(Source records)
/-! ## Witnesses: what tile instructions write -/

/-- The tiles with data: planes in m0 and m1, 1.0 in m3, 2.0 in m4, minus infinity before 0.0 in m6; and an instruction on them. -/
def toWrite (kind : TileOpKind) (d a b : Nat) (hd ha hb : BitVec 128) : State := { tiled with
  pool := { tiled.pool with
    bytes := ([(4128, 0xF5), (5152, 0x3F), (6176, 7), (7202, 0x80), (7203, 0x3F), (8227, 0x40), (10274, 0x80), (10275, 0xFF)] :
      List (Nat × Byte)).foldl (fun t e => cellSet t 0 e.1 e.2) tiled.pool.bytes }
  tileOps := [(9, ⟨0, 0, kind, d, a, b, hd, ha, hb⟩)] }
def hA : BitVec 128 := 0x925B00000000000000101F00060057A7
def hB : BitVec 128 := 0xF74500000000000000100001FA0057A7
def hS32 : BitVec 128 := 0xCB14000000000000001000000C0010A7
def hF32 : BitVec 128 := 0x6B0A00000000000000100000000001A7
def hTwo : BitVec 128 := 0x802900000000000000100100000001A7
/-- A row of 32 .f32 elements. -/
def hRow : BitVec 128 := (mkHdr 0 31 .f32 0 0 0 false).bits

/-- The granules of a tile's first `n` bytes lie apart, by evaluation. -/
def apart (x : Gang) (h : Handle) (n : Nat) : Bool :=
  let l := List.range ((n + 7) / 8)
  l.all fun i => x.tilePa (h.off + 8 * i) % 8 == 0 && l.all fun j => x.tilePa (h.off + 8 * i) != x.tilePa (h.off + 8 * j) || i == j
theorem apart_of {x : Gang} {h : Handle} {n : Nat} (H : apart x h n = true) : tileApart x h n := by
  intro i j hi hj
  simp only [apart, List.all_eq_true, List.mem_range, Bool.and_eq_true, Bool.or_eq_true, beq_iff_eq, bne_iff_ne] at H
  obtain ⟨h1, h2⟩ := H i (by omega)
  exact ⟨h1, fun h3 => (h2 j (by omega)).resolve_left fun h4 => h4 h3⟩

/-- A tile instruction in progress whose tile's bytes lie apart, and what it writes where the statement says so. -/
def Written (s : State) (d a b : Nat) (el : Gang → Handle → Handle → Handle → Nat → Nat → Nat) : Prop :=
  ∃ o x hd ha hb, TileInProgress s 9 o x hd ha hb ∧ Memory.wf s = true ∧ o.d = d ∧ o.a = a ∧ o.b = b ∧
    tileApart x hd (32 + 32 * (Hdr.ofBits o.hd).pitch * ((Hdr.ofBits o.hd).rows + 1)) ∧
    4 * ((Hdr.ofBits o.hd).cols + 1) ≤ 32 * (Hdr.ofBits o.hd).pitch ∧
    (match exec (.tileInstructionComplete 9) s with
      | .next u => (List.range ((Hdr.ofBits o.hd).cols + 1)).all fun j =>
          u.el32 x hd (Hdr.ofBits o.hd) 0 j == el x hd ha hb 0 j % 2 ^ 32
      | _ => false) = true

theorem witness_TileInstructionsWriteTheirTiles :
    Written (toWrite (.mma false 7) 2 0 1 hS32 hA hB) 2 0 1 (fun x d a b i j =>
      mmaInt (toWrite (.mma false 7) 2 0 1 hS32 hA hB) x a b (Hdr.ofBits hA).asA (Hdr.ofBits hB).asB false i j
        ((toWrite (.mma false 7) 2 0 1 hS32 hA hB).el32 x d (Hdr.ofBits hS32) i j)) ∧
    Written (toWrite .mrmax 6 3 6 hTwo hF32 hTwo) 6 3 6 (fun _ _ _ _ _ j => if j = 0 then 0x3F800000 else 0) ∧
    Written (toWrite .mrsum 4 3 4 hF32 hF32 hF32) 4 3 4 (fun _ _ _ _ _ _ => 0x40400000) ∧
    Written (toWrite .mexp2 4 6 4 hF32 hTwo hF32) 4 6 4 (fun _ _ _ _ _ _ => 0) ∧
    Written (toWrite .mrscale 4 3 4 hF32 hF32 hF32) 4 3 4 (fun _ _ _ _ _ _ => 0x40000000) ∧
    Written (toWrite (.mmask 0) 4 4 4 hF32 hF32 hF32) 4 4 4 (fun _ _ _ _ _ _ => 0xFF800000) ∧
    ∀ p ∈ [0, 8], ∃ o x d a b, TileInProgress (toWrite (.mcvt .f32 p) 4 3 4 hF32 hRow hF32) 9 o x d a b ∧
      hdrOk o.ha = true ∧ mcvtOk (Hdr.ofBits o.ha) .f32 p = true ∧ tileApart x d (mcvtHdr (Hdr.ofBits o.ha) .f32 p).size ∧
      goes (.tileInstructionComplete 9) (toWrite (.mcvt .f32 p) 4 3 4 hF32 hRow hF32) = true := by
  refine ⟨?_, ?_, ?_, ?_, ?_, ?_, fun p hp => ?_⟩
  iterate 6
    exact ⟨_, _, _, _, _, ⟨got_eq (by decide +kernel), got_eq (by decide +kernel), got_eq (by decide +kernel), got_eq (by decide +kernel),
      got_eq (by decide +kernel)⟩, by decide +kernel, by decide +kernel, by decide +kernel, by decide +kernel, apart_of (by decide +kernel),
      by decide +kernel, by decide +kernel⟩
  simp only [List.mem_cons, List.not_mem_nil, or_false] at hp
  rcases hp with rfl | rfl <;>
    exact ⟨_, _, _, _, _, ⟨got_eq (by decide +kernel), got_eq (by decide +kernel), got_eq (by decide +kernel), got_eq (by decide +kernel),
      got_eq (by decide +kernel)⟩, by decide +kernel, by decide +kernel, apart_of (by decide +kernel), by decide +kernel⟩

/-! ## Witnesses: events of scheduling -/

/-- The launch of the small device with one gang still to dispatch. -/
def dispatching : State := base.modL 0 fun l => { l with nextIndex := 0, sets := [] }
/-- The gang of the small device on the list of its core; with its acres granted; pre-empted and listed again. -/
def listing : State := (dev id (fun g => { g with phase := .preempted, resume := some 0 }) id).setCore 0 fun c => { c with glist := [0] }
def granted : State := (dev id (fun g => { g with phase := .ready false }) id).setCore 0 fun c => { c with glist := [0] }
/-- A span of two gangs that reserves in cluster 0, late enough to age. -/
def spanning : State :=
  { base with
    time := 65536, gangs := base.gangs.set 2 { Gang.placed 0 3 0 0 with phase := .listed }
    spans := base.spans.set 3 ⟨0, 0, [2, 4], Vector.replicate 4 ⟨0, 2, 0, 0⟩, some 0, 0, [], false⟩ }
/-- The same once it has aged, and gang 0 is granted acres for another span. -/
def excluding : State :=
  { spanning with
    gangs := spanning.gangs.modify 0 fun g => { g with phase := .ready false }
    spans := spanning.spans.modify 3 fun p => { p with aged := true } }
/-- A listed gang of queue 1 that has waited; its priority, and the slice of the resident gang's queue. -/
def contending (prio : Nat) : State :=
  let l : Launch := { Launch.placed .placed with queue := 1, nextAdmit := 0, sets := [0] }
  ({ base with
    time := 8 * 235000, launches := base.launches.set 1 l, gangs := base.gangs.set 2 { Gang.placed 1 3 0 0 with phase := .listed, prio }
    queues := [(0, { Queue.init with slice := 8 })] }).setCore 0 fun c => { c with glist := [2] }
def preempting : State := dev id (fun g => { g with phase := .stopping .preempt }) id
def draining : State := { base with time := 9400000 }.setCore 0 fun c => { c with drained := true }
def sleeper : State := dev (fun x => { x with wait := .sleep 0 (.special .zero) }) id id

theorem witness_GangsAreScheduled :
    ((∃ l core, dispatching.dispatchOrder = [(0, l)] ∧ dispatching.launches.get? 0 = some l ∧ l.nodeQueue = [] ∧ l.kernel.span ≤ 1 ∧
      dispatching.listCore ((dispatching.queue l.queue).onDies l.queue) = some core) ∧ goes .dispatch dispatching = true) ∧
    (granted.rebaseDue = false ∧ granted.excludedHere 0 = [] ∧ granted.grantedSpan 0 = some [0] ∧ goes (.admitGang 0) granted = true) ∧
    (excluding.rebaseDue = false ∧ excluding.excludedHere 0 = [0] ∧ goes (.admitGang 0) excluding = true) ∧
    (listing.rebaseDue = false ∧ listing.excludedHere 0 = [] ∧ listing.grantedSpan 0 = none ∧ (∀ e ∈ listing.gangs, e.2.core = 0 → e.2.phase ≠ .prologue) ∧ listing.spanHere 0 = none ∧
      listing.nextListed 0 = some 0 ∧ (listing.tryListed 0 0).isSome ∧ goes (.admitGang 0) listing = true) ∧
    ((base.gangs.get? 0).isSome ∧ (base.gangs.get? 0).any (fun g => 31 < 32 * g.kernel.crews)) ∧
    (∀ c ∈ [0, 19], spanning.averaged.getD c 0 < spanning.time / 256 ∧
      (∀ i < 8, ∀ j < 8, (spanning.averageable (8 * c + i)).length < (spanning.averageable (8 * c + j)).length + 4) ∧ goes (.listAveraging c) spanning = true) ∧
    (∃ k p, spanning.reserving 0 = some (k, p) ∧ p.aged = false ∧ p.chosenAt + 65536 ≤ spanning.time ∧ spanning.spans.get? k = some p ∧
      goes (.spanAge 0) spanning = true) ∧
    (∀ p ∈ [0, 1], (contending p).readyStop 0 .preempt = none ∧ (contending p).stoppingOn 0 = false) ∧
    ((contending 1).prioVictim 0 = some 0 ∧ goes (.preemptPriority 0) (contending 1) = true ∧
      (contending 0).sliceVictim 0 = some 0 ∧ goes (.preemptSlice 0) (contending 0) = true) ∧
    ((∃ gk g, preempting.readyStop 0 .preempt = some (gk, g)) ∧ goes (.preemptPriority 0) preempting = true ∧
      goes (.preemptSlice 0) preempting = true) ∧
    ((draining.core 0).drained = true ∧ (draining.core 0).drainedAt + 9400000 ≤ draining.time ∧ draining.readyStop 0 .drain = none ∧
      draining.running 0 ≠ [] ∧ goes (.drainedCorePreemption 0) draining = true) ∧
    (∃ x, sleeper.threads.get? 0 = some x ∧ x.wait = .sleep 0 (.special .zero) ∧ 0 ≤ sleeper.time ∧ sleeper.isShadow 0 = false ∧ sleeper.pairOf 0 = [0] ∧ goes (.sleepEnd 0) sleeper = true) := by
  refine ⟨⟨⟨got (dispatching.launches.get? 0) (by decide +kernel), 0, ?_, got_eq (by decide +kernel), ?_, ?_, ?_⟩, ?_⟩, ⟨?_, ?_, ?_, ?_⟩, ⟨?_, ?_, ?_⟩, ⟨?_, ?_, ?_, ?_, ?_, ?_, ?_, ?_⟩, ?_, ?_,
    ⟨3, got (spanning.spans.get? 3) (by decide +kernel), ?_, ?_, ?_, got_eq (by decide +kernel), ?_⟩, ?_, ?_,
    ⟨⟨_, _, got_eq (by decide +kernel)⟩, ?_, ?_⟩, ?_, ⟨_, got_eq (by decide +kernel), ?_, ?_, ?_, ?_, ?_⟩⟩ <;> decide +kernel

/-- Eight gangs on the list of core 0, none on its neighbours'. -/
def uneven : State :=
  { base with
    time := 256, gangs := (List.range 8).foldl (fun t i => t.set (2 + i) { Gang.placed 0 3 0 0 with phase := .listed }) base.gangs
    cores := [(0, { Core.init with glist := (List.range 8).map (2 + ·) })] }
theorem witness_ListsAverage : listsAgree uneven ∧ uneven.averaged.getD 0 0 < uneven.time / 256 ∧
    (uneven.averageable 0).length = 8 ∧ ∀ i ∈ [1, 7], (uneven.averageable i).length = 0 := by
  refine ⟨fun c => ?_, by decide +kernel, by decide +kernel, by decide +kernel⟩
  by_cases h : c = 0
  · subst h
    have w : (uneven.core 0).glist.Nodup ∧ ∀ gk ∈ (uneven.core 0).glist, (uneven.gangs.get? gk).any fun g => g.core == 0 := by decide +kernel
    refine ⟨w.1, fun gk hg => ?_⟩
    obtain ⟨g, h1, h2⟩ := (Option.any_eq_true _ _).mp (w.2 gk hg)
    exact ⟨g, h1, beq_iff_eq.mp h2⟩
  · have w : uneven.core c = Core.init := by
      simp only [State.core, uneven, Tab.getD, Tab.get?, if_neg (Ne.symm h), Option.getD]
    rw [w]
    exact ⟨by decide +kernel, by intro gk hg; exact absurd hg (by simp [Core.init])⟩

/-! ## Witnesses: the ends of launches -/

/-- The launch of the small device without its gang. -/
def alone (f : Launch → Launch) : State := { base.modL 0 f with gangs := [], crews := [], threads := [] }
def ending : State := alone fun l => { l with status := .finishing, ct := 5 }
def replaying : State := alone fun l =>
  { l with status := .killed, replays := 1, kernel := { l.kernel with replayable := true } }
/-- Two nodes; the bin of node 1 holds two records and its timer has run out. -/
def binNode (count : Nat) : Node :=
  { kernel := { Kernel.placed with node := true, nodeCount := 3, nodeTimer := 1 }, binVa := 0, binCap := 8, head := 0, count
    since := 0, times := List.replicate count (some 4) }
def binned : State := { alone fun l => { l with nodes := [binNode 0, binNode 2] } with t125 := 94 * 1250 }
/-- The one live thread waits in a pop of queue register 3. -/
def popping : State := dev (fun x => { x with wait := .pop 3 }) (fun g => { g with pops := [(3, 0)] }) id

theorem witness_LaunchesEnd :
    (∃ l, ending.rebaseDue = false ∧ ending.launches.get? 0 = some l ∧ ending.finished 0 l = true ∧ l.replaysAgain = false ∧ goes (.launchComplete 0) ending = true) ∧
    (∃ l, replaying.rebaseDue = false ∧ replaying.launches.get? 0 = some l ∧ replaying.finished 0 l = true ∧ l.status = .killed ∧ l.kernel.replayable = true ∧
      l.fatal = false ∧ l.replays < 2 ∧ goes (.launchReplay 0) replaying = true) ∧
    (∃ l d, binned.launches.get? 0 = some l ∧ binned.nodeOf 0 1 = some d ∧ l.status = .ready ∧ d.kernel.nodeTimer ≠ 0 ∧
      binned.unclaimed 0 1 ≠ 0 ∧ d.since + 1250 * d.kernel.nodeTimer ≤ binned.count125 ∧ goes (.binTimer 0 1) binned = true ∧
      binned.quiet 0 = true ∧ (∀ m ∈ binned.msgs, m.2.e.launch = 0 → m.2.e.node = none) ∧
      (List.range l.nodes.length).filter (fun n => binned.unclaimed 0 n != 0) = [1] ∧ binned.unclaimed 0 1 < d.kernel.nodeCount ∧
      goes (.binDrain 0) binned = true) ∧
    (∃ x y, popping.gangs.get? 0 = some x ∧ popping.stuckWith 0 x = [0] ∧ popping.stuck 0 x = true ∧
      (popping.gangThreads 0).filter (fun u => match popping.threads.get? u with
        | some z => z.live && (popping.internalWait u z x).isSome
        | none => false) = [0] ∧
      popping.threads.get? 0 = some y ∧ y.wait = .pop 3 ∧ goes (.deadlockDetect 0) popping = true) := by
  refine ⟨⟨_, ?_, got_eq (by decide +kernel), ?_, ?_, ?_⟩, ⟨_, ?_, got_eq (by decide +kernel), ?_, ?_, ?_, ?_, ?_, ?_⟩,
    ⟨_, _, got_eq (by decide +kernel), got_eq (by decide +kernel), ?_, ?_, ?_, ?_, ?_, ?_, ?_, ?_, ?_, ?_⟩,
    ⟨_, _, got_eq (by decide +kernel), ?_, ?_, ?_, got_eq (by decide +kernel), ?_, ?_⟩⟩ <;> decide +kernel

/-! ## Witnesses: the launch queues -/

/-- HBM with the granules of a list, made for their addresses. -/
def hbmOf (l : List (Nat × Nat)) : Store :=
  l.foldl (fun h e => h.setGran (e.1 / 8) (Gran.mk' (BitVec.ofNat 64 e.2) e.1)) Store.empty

_Problem details_. Return, word for word, the lines of the data above from the line with "Queue.init with slice" through the line with "(∀ c ∈ [0, 19], spanning.averaged.getD", inclusive.

_Response to the task_.
    queues := [(0, { Queue.init with slice := 8 })] }).setCore 0 fun c => { c with glist := [2] }
def preempting : State := dev id (fun g => { g with phase := .stopping .preempt }) id
def draining : State := { base with time := 9400000 }.setCore 0 fun c => { c with drained := true }
def sleeper : State := dev (fun x => { x with wait := .sleep 0 (.special .zero) }) id id

theorem witness_GangsAreScheduled :
    ((∃ l core, dispatching.dispatchOrder = [(0, l)] ∧ dispatching.launches.get? 0 = some l ∧ l.nodeQueue = [] ∧ l.kernel.span ≤ 1 ∧
      dispatching.listCore ((dispatching.queue l.queue).onDies l.queue) = some core) ∧ goes .dispatch dispatching = true) ∧
    (granted.rebaseDue = false ∧ granted.excludedHere 0 = [] ∧ granted.grantedSpan 0 = some [0] ∧ goes (.admitGang 0) granted = true) ∧
    (excluding.rebaseDue = false ∧ excluding.excludedHere 0 = [0] ∧ goes (.admitGang 0) excluding = true) ∧
    (listing.rebaseDue = false ∧ listing.excludedHere 0 = [] ∧ listing.grantedSpan 0 = none ∧ (∀ e ∈ listing.gangs, e.2.core = 0 → e.2.phase ≠ .prologue) ∧ listing.spanHere 0 = none ∧
      listing.nextListed 0 = some 0 ∧ (listing.tryListed 0 0).isSome ∧ goes (.admitGang 0) listing = true) ∧
    ((base.gangs.get? 0).isSome ∧ (base.gangs.get? 0).any (fun g => 31 < 32 * g.kernel.crews)) ∧
    (∀ c ∈ [0, 19], spanning.averaged.getD c 0 < spanning.time / 256 ∧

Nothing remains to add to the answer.